This Sunday I heard an amazing message at church. It was simple and yet so thought provoking.
His message was probably something Scott and I needed to hear a year ago. From the beginning of our marriage Scott and I struggled with finding a church that was a good fit for both of us. We spent most of our time at this duty station going to a Lutheran church about 35 minutes away. Scott grew up going to a Lutheran Church. He had been to this specific church a few times after moving to Ventura. So when we got married and I moved north to be with him this became the church we went to.

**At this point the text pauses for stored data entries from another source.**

-- ==== Sys2Proof/Machine/Operands.lean ====
section
/-! DEFINITION. The operand forms: the next byte of the instruction stream, the two-byte address, and the fetch of an
instruction's operands (R25 to R27, R127, R153, R169). -/

namespace Sys2Proof.Machine

/-- `Next8()`, R25: pre-increment PC, then read. -/
def next8 (s : State) : Res MaybeByte :=
  (advancePc 1 s).bind fun _ s => memRead (some s.pc) s

/-- The value of `Addr16()` for the two bytes consumed (R26): the low byte first, and the multiplier 0xFF (R13, R98).
Absent when either byte is (D4). -/
def addr16 (lo hi : MaybeByte) : Index :=
  lo.bind fun l => hi.map fun h => l.toNat + h.toNat * 0xFF

/-- Consume the operand bytes the opcode asks for and build the instruction. They are consumed first, in stream order,
whatever the instruction then does with them (R127, R153). -/
def fetchOperands (shape : Shape) (s : State) : Res Instr :=
  match shape with
  | .none i => .val i s
  | .one mk => (next8 s).bind fun v s => .val (mk v) s
  | .two mk => (next8 s).bind fun lo s => (next8 s).bind fun hi s => .val (mk lo hi) s

/-- Read the byte a two-byte address operand names (R127). -/
def readAbs (lo hi : MaybeByte) (s : State) : Res MaybeByte := memRead (addr16 lo hi) s

end Sys2Proof.Machine
end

I grew up going to church and some time in my teens I strayed away. I wasn't feeling it. I lost my way. I don't think I lost my faith, but my direction was slightly off course.

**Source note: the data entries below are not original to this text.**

/-- R211, with the offset unsigned (D5): a TICK of BNE goes to p + 3 + d when Z is false, and to p + 3 when Z is true. -/
def Obligations.BneTick : Prop :=
  ∀ s : State, s.nextAbs 0xD0 →
    (s.z = true → step s = .next { s with ir := some 0xD0, pc := s.pc + 3, out := s.out ++ s.operandEvents }) ∧
    (∀ d : Byte, s.z = false → s.accessible s.operandIndex → s.peek s.operandIndex = some d →
      s.isPc (s.pc + 3 + d.toNat) →
      step s = .next { s with ir := some 0xD0, pc := s.pc + 3 + d.toNat, out := s.out ++ s.operandEvents })

/-- R201: LDX immediate followed by CPX sets Z to whether the two bytes are equal. -/
def Obligations.LdxThenCpxComparesTheValues : Prop :=
  ∀ (s : State) (v lo hi m : Byte) (ea : Nat), s.ticking → s.holdsBytes s.pc [0xA2, v, 0xEC, lo, hi] →
    addr16 (some lo) (some hi) = some ea → s.holds ea m → s.isPc (s.pc + 5) →
    ∃ t, core.run 2 s = .next t ∧ t.z = decide (v = m)

/-- STA then LDA of the same index leaves the stored byte in Acc (R175), for any index in the window that is not a byte of the
LDA itself. -/
def Obligations.StoreThenLoadRoundTrips : Prop :=
  ∀ (s : State) (lo hi v : Byte) (ea : Nat), s.ticking → s.holdsBytes s.pc [0x8D, lo, hi, 0xAD, lo, hi] →
    s.acc = some v → addr16 (some lo) (some hi) = some ea → s.accessible (some ea) → s.inSegment (some ea) = true →
    (ea < s.pc + 3 ∨ s.pc + 5 < ea) → s.isPc (s.pc + 6) →
    ∃ t, core.run 2 s = .next t ∧ t.acc = some v ∧ t.cell (s.base + ea) = v ∧ t.pc = s.pc + 6 ∧
      ∀ a, a ≠ s.base + ea → t.cell a = s.cell a

/-- A store into the byte fetched next is seen by that fetch (R107). -/
def Obligations.StoreIntoTheNextOpcodeIsFetched : Prop :=
  ∀ (s : State) (v : Byte), s.nextAbs 0x8D → s.acc = some v → s.operandIndex = some (s.pc + 3) →
    s.accessible (some (s.pc + 3)) → s.inSegment (some (s.pc + 3)) = true →
    ∃ t u, step s = .next t ∧ step t = .next u ∧ u.ir = some v

/-- PC grows on every TICK that fetches and does not fault (R162): no instruction goes backwards or stays. -/
def Obligations.PcGrowsOnEveryTick : Prop :=
  ∀ s t : State, s.ticking → step s = .next t → t.faults = [] → s.pc < t.pc

/-- R162: with no other transaction queued, the CPU has halted or faulted after at most
max(0, limit - base - PC + 1) + 1 TICKs, whatever the program. -/
def Obligations.EveryProgramHaltsWithinItsWindow : Prop :=
  ∀ s : State, s.ticking → s.bound = true →
    ∃ k t, k ≤ (s.limit + 1 - (s.base + s.pc)) + 1 ∧ core.run k s = .next t ∧ (t.isExecuting = false ∨ t.faults ≠ [])

/-- A TICK neither reads nor writes the process table (R159): with another table the same thing happens. Nor does it look at
what the host has queued: a TICK queued before other transactions does the same and leaves them queued (R9, R289), so that what
the other statements say of a TICK with an empty queue holds of a queued one too. The queue is log 6. -/
def Obligations.TickIgnoresTheProcessTable : Prop :=
  ∀ (s t : State) (table : List Pcb) (rest : List Command), s.ticking → step s = .next t →
    t.pt = s.pt ∧ step { s with pt := table } = .next { t with pt := table } ∧
      step { s with pending := .tick :: rest } = .next { t with pending := rest }

/-- A TICK is confined to its window and the memory: it changes no cell outside them, and it learns nothing of the cells outside
the window. Two machines that differ only in such cells do the same, and differ afterwards only in such cells. -/
def Obligations.TickIsConfinedToItsWindow : Prop :=
  ∀ s t : State, s.ticking → step s = .next t →
    (∀ a, a < s.base ∨ s.limit < a ∨ s.config.memorySize ≤ a → t.cell a = s.cell a) ∧
    (∀ mem : List Host.Cell, (∀ a, s.base ≤ a → a ≤ s.limit → { s with mem := mem }.cell a = s.cell a) →
      ∃ t', step { s with mem := mem } = .next t' ∧ { t' with mem := [] } = { t with mem := [] } ∧
        ∀ a, s.base ≤ a → a ≤ s.limit → t'.cell a = t.cell a)

/-! ## Stopping -/

/-- While FAULT is not empty or TRAPPED is true every transaction is refused (R63, R64, R287), and otherwise a TICK of a halted
CPU changes nothing (D35), the queue apart if it was queued (log 6). A refused transaction is an Outcome.fault, log 5. -/
def Obligations.StoppedMachineRefusesAndHaltedMachineIdles : Prop :=
  (∀ s : State, s.faults ≠ [] → step s = .fault .modelFault) ∧
  (∀ s : State, s.faults = [] → s.trapped = true → step s = .fault .trapped) ∧
  (∀ s : State, s.live → s.isExecuting = false → (s.pending = [] → step s = .next s) ∧
    ∀ rest, s.pending = .tick :: rest → step s = .next { s with pending := rest })

/-! ## Reset -/

/-- R300: CPU_INIT writes the CPU register set and nothing else, and is refused on a stopped machine. The queue is log 6; a
refused transaction is an Outcome.fault, log 5. -/
def Obligations.CpuInitClearsTheRegistersOnly : Prop :=
  ∀ (s : State) (rest : List Command), s.pending = .cpuInit :: rest →
    (s.live → step s = .next { s with
      pc := 0, ir := some 0, acc := some 0, x := some 0, y := some 0, z := false, isExecuting := false, pid := 0
      pending := rest }) ∧
    (s.faults ≠ [] ∨ s.trapped = true → ∃ r, step s = .fault r)

/-- RESET (R301, R302, D27) on a live machine, with and without memory: registers zero or false, halted, no window, no process,
no fault, and memory any value, the cells of the next draw; no event with memory, and without it the fatal trap of R276, after
which every transaction is refused. The cells are the free bytes of log 2; the queue is log 6; that the window is unbound
without memory too is log 25. -/
def Obligations.ResetReinitializesTheBlock : Prop :=
  ∀ (s : State) (rest : List Command), s.pending = .reset :: rest → s.live →
    ∃ t, step s = .next t ∧
      t.pc = 0 ∧ t.ir = some 0 ∧ t.acc = some 0 ∧ t.x = some 0 ∧ t.y = some 0 ∧ t.z = false ∧
      t.isExecuting = false ∧ t.pid = 0 ∧ t.bound = false ∧ t.pt = [] ∧ t.faults = [] ∧
      t.config = s.config ∧ t.pending = rest ∧ (∀ a, t.cell a = Config.resetByte (s.draw + 1) a) ∧
      (s.config.memoryPresent = true → t.out = [] ∧ t.trapped = false) ∧
      (s.config.memoryPresent = false → t.out = [.trap .backingStoreMissing] ∧ t.trapped = true ∧ step t = .fault .trapped)

/-- The values R302 gives the state after reset. Sanity. The table of R302 is one the spec marks as derived. -/
def Obligations.ResetStateHoldsTheSpecValues : Prop :=
  let s := State.reset
  s.pc = 0 ∧ s.ir = some 0 ∧ s.acc = some 0 ∧ s.x = some 0 ∧ s.y = some 0 ∧ s.z = false ∧ s.isExecuting = false ∧
  s.pid = 0 ∧ s.bound = false ∧ s.pt = [] ∧ s.out = [] ∧ s.faults = [] ∧ s.trapped = false

/-- The boot order (R308) from the reset state, with any parameters: once the program is loaded, its PCB created and set READY,
and the process started, the CPU executes at index 0 of a window that holds the program's bytes. The reference loader and the
order are D21; how a program comes to run is log 17. -/
def Obligations.BootOrderStartsTheProgram : Prop :=
  ∀ (c : Config) (pid priority : Nat) (w : Window) (bytes : List Byte), w.base + bytes.length ≤ w.limit + 1 →
    w.limit < c.memorySize →
    ∃ t, core.run 5 { State.reset with config := c, pending := bootCommands pid priority w bytes } = .next t ∧
      t.ticking ∧ t.pc = 0 ∧ t.pid = pid ∧ t.base = w.base ∧ t.limit = w.limit ∧ t.holdsBytes 0 bytes ∧
      (t.pcb? pid).map Pcb.processState = some .running

/-! ## The Dispatcher -/

/-- After DISPATCH_START of a PCB, with no other PCB RUNNING, PID names it, it is RUNNING, the CPU executes with its saved
registers, and the window bindWindow gave is bound. Nothing else changes but the notification: not the other PCBs, the order of
the table, memory, the other events, TRAPPED or the parameters. The condition on other PCBs is D16; bindWindow's answer is log
7; the notification is D17 and log 20; that memory is not touched is R261, which the spec marks derived.
-/
def Obligations.DispatchStartLoadsTheProcess : Prop :=
  ∀ (s : State) (pid : Nat) (w : Window) (p : Pcb) (rest : List Command), s.live →
    s.pending = .dispatchStart pid w :: rest → s.pcb? pid = some p →
    (∀ q ∈ s.pt, q.processID ≠ pid → q.processState ≠ .running) →
    ∃ t, step s = .next t ∧
      t.pid = p.processID ∧ t.pcb? pid = some { p with processState := .running } ∧ t.isExecuting = true ∧
      t.pc = p.pc ∧ t.ir = p.ir ∧ t.acc = p.acc ∧ t.x = p.x ∧ t.y = p.y ∧ t.z = p.z ∧
      t.base = w.base ∧ t.limit = w.limit ∧ t.bound = true ∧
      (∀ a, t.cell a = s.cell a) ∧ (∀ other, other ≠ pid → t.pcb? other = s.pcb? other) ∧
      t.pt.map Pcb.processID = s.pt.map Pcb.processID ∧ notices t.out = notices s.out ∧
      { t with
        pc := s.pc, ir := s.ir, acc := s.acc, x := s.x, y := s.y, z := s.z, isExecuting := s.isExecuting, pid := s.pid
        base := s.base, limit := s.limit, bound := s.bound, pt := s.pt, out := s.out } = { s with pending := rest }

/-- The checks of DISPATCH_START (R238, R243, D16) come before any change: a PID not in PT is UNKNOWN_PCB, and another RUNNING
PCB is INCONSISTENT_DISPATCH. What INCONSISTENT_DISPATCH records is log 11, its form log 5. -/
def Obligations.DispatchStartChecksComeFirst : Prop :=
  ∀ (s : State) (pid : Nat) (w : Window) (rest : List Command), s.live → s.pending = .dispatchStart pid w :: rest →
    (s.pcb? pid = none → step s = .next ({ s with pending := rest }.raise (.unknownPcb pid))) ∧
    ((∃ p, s.pcb? pid = some p) → (∃ q ∈ s.pt, q.processID ≠ pid ∧ q.processState = .running) →
      ∃ pids, step s = .next ({ s with pending := rest }.raise (.inconsistentDispatch (pid :: pids))) ∧
        ∀ n, n ∈ pids ↔ ∃ q ∈ s.pt, q.processID = n ∧ n ≠ pid ∧ q.processState = .running)

/-- DISPATCH_SYNC saves the live registers into the current PCB and sets it RUNNING if the CPU executes and DONE otherwise; the
other PCBs, the CPU, memory and the window are unchanged. The notification is D17 and log 20. -/
def Obligations.DispatchSyncSavesTheCurrentProcess : Prop :=
  ∀ (s : State) (rest : List Command), s.live → s.pending = .dispatchSync :: rest →
    ∃ t, step s = .next t ∧
      (∀ p, s.pcb? s.pid = some p → t.pcb? s.pid = some { p with
        pc := s.pc, ir := s.ir, acc := s.acc, x := s.x, y := s.y, z := s.z
        processState := if s.isExecuting then .running else .done }) ∧
      (∀ other, other ≠ s.pid → t.pcb? other = s.pcb? other) ∧
      t.pt.map Pcb.processID = s.pt.map Pcb.processID ∧
      notices t.out = notices s.out ∧ { t with pt := s.pt, out := s.out } = { s with pending := rest }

Scott and I always talked about the fact that we both knew we would eventually go back to church. While we were dating we occasionally went to a church in San Diego. It was more of the church I grew up going to. Worship music that made you want to jump out of your seat and sing. We didn't recite various different sayings just because of tradition. It was worship music and then the message, and of course a bit more music at the end. I began to fall back in love with going to church.
Fast forward to getting married and going to the Lutheran church, my love began to fade. I never felt the holy spirit. I know the holy spirit washes over me during worship. When I am standing, singing, praising Jesus. When I can close my eyes, and let the Lord work inside of me while singing to him. Sitting in a pew, singing from a hymnal while hearing the organ is just not for me. I would leave church in a bad mood. I didn't feel like we belonged. I didn't agree with the way the Lutheran church worked. When I asked why things were done that way it always came down to because it was how it has always been done. That didn't sit right with me.
I wanted my faith to continue to grow and strengthen. After a lot of talking and fighting I finally gave up and told Scott that he was the husband and in charge of our house. I asked him to pray to God about where we should go. I asked him to remember that it wasn't what he felt was best for him, but what he felt the Lord was telling him to do for us as a couple. One Sunday he woke up and said we were going to a church in Oxnard we had tried.Calvary Chapel. I feel the Lord brought us this church and can feel my faith and walk strengthening. I know the Lord worked in Scott's heart to show him this is where we needed to be.
Sundays sermon was a reminder to NOT drift from my course in my relationship with the Lord. We explored the first few verses in the second chapter of Hebrews. It was a great reminder that if we do not actively put a priority on God we will drift away.
Towards the end of the sermon he said something that really struck a cord with me, he asked us to think back to lat year and said "How different would your life be had you been paying closer attention to God." Scott and I struggled a lot in the beginning of our second year of marriage. Had we not drifted away from the Lord and more specifically church our struggle would not have been so hard. Spiritual growth doesn't just happen. We have to cultivate that relationship with the Lord. He is always there and waiting, it is us that looses focus and drifts away. I want to be able to look back in a year from now and know that I stayed the course.
I need to continue to make a conscious effort to wake up every day and start my morning by giving it to the Lord. Asking him to guide me and show me what his plans are. I need to not just talk about God but talk to him!